- Born: 1590
- Died: 4 April 1631 (aged 40–41)
- Occupation: Physician

= Leonard Poe =

English physician

Leonard Poe (1590 – 4 April 1631) was an English physician.

==Biography==
Poe whose family came originally, it is said, from the Rhenish Palatinate, was in 1590 in the service of the Earl of Essex. Essex, after many vain appeals to the College of Physicians, secured from that body on 13 July 1596 a license enabling Poe to practise medicine (Hist. MSS. Comm. 8th Rep. pt. i. p. 228). Although he was thereby permitted to treat venereal, cutaneous, and calculous diseases, gout and simple tertian ague, in all other fevers and in all severe diseases he was required to call to his assistance a member of the college (Munk, College of Physicians, i. 149). On 30 June 1598 he was ordered to be imprisoned and deprived of his license, but soon made terms with the college. Despite the suspicion with which the profession regarded him, his practice was large in fashionable society, and his reputation stood fairly high. On 11 December 1606, at the suggestion of the Earls of Southampton, Northampton, and Salisbury, all restrictions on his license were removed. On 12 January 1609 he was made ordinary physician of the king's household (State Papers, Dom. index to warrant book, p. 77), and on 7 July the persistent influence of his aristocratic patrons led to his election as fellow of the College of Physicians (Hist. MS. Comm. ubi supra). He had a mandate on 22 July 1615 to be created M.D., and apparently obtained the degree at Cambridge.

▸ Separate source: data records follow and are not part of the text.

-- ==== Sys2Proof/Machine/State.lean ====
section
/-! DEFINITION. The state of the whole load-store domain as plain data: every handler context, access core, die,
package, placed task and region, the memory, the messages in flight, and the model's own fields (whose turn it is,
the order of turns to come). INVENTORY.md lists each piece with its rule. -/

namespace Sys2Proof.Machine

/-- No row of this machine stops it: every condition of the spec ends in a trap, a wait, a recorded error or no
effect, and all of these are next states. The type has no constructor, so no step can fault (safe). -/
inductive Fault
deriving DecidableEq, Repr

/-- Why a step has no meaning in the model. -/
inductive Refusal
  /-- Raised by an arm of `exec` whose instruction has no meaning yet. Safe: nothing can be proved of such a step. -/
  | notModelled (mnemonic : String)
deriving DecidableEq, Repr

/-! ## Tokens and queues -/

/-- Token kinds of Table 1.4. -/
inductive TokKind | data | eos | eeos | csv
deriving DecidableEq, Repr

/-- One hop of a sampled token (R397, R398): site code, arrival and departure in fc. -/
structure Hop where
  site : Nat
  arr : Nat
  dep : Nat
deriving DecidableEq, Repr

/-- The mark of a sampled token (R397): birth fc, birth site code, hops so far, TRUNC. -/
structure Mark where
  birth : Nat
  bsite : Nat
  hops : List Hop
  trunc : Bool
deriving DecidableEq, Repr

/-- A token: kind and 16 lanes (R21); whether an engine read its lanes from memory (R155); its sampling mark; and
the fc in which it arrived where it stands (R398). -/
structure Token where
  kind : TokKind
  lanes : List Lane
  eng : Bool
  mark : Option Mark
  arr : Nat
deriving DecidableEq, Repr

/-- DIR of a binding (Table 6.1). -/
inductive Dir | out | inn | loc
deriving DecidableEq, Repr

/-- A q register: the context's end of a queue (Table 6.1). `asm` holds the lanes assembled, so its length is LP
of an OUT binding and OLP of a LOCAL one; `lp` counts the lanes of `cur` consumed. `entry` is the queue-table entry. -/
structure Binding where
  dir : Dir
  boq : Bool
  ch : Bool
  tmo : Nat
  lp : Nat
  cur : Option Token
  endf : Bool
  err : Bool
  cnt : Nat
  asm : List Lane
  asmEng : Bool
  entry : Nat
deriving DecidableEq, Repr

/-- A queue-table entry bound for a task (Table 11.4): the tokens held at the context's end and at the region's
end, oldest first; `cut` once a sealed or fenced end absorbs tokens or owes its EEOS. `stallC`, `stallP` are the waits of Table
11.6. `port` says that a port operator of the region names the entry (R256). -/
structure Queue where
  ends : Nat
  inward : Bool
  boq : Bool
  tmo : Nat
  ckey : Nat
  cdie : Nat
  ctxQ : List Token
  regQ : List Token
  stallC : Nat
  stallP : Nat
  cut : Bool
  port : Bool
deriving DecidableEq, Repr

/-! ## Opaque registers of a context -/

/-- A handle (Table 5.1). `psize` is the code of Table 5.2; `entry` names the lease-table entry of the die. -/
structure Handle where
  v : Bool
  w : Bool
  anchor : Nat
  pbase : Nat
  psize : Nat
  gbase : Nat
  ord : Nat
  nt : Bool
  sdb : Bool
  bnd : Bool
  vf : Bool
  x : Bool
  entry : Nat
deriving DecidableEq, Repr

/-- An invalid handle. -/
def Handle.invalid : Handle := ⟨false, false, 0, 0, 0, 0, 0, false, false, false, false, false, 0⟩

/-- A stream (R157 to R159): the record x[X]..x[X+3], the handle copy, POS, and the recorded error. `no` tells this open
of the register from its others. -/
structure Stream where
  record : List Nat
  hcopy : Handle
  pos : Nat
  err : Option (Nat × Nat)
  no : Nat
deriving DecidableEq, Repr

/-- A fibre (R160, R161): record, copies of PH, CH, VH, the segment and its two cursors, and the recorded error. -/
structure Fibre where
  record : List Nat
  ph : Handle
  ch : Handle
  vh : Handle
  beg : Nat
  fin : Nat
  vpos : Nat
  cpos : Nat
  err : Option (Nat × Nat)
  no : Nat
deriving DecidableEq, Repr

/-- A push in flight of a stream or fibre (R158, R161): it keeps its own record and handle copy, since the
register may be replaced while issued pushes complete: `no` is the open of the register that issued it. `dead` once it met an
error and enters EEOS (R159); `asid` the job it reads for. -/
structure Push where
  fibre : Bool
  idx : Nat
  record : List Nat
  hcopy : Handle
  next : Nat
  remaining : Nat
  q : Nat
  dead : Bool
  seq : Nat
  no : Nat
  asid : Nat
deriving DecidableEq, Repr

/-- A volume register (R174): the descriptor's 128 bytes and its GA. -/
structure Vol where
  desc : List Byte
  ga : Nat
deriving DecidableEq, Repr

/-- A ducat register's role (R183, R187; Table 16.7). -/
inductive Role | opener | joiner | aborted
deriving DecidableEq, Repr

/-- A ducat register. -/
structure DReg where
  ducat : Nat
  role : Role
deriving DecidableEq, Repr

/-- A read group (R189): FR, OV, VF and the lines entered with their stamps. -/
structure ReadGroup where
  fr : Bool
  ov : Bool
  vf : Nat
  lines : List (Nat × Nat)
deriving DecidableEq, Repr

/-! ## Waits, pending writes, buffered stores -/

/-- What a waiting context waits for: one constructor per row of Table 11.7 and per reply it implies. `qFull` says how
many places the word needs; `behind`, whether an engine's word waits behind an earlier producer of q or an earlier
consumer, and `queueBehind` the same of a word at the queue's end; a load of an agent's
register names the die or core and the register x[x] it writes. -/
inductive Wait
  | qFull (q need : Nat)
  | qEmpty (q : Nat)
  | behind (q : Nat) (producer : Bool)
  | queueBehind (q : Nat) (producer : Bool)
  | tagBusy (t : Nat)
  | copyFull
  | engineFull
  | spOrder (ga n : Nat)
  | bopenFull
  | join (ducat : Nat)
  | bstConflict (line ducat off : Nat)
  | babort (ducat : Nat)
  | mqFull (sa : Nat)
  | barrierFull (b : Nat)
  | waitb (b : Nat)
  | anyTag (mask : Nat)
  | allTags (mask : Nat)
  | inbox
  | sendFull (core ch : Nat) (w : Lane)
  | barw (slot phase : Nat)
  | shoot (entries : List (Nat × Nat))
  | vshoot (ga : Nat)
  | vfree (frame pool size : Nat) (pushed : Bool)
  | walk (die walk : Nat)
  | drain
  | ownership (die region : Nat)
  | prepared (line : Nat)
  | ltstat (die x : Nat)
  | plstat (die x : Nat)
  | dclrv (die x : Nat)
  | ccflush (core x : Nat)
  | mctl (die x : Nat)
  | mctlEnd (die : Nat)
  | pmctl (die x : Nat)
deriving DecidableEq, Repr

/-- A wait with the cc at which it began. -/
structure Waiting where
  kind : Wait
  since : Nat
deriving DecidableEq, Repr

/-- A register that an access word writes. -/
inductive RegWrite
  | x (r : Nat) (v : Word)
  | p (r : Nat) (v : Bool)
  | h (r : Nat) (v : Handle)
  | f (r : Nat) (v : Fibre)
deriving DecidableEq, Repr

/-- A write of exposed mode that lands at issue step `due` (R91). -/
structure Pending where
  due : Nat
  wr : RegWrite
deriving DecidableEq, Repr

/-- A store in the store buffer (R128, R132). `epoch` counts the fences that order stores and `fences` all fences issued
and release stores before it; `parts` holds the bytes of the merged stores as (address, byte); `scope` is set when a narrower fence
ordered it (R353); `unord`, of an UNORD page (R343); `entries`, the lease-table entries of the merged stores (R120); `asid`, the job
under which it issued (R390). -/
structure BufStore where
  ga : Nat
  parts : List (Nat × Byte)
  rt : Rt
  nt : Bool
  strong : Bool
  rel : Bool
  unord : Bool
  scope : Option Scope
  epoch : Nat
  fences : Nat
  entries : List Nat
  asid : Nat
deriving DecidableEq, Repr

In April 1612 he was one of the three physicians in attendance on Lord-treasurer Salisbury (State Papers, Dom. James I, lxviii. 104), and was present at his death on 24 May following (Hist. MSS. Comm. 10th Rep. part iv. p. 16). On 6 June 1625 he attended the death of Orlando Gibbons, the musical composer, and made the post-mortem (ib. Car. I, iii. 37). He died on 4 April 1631, when Sir Edward Alston was elected a fellow in his place. His son Theophilus matriculated from Broadgate Hall, Oxford, 1623–4, 6 Feb., æt. 15.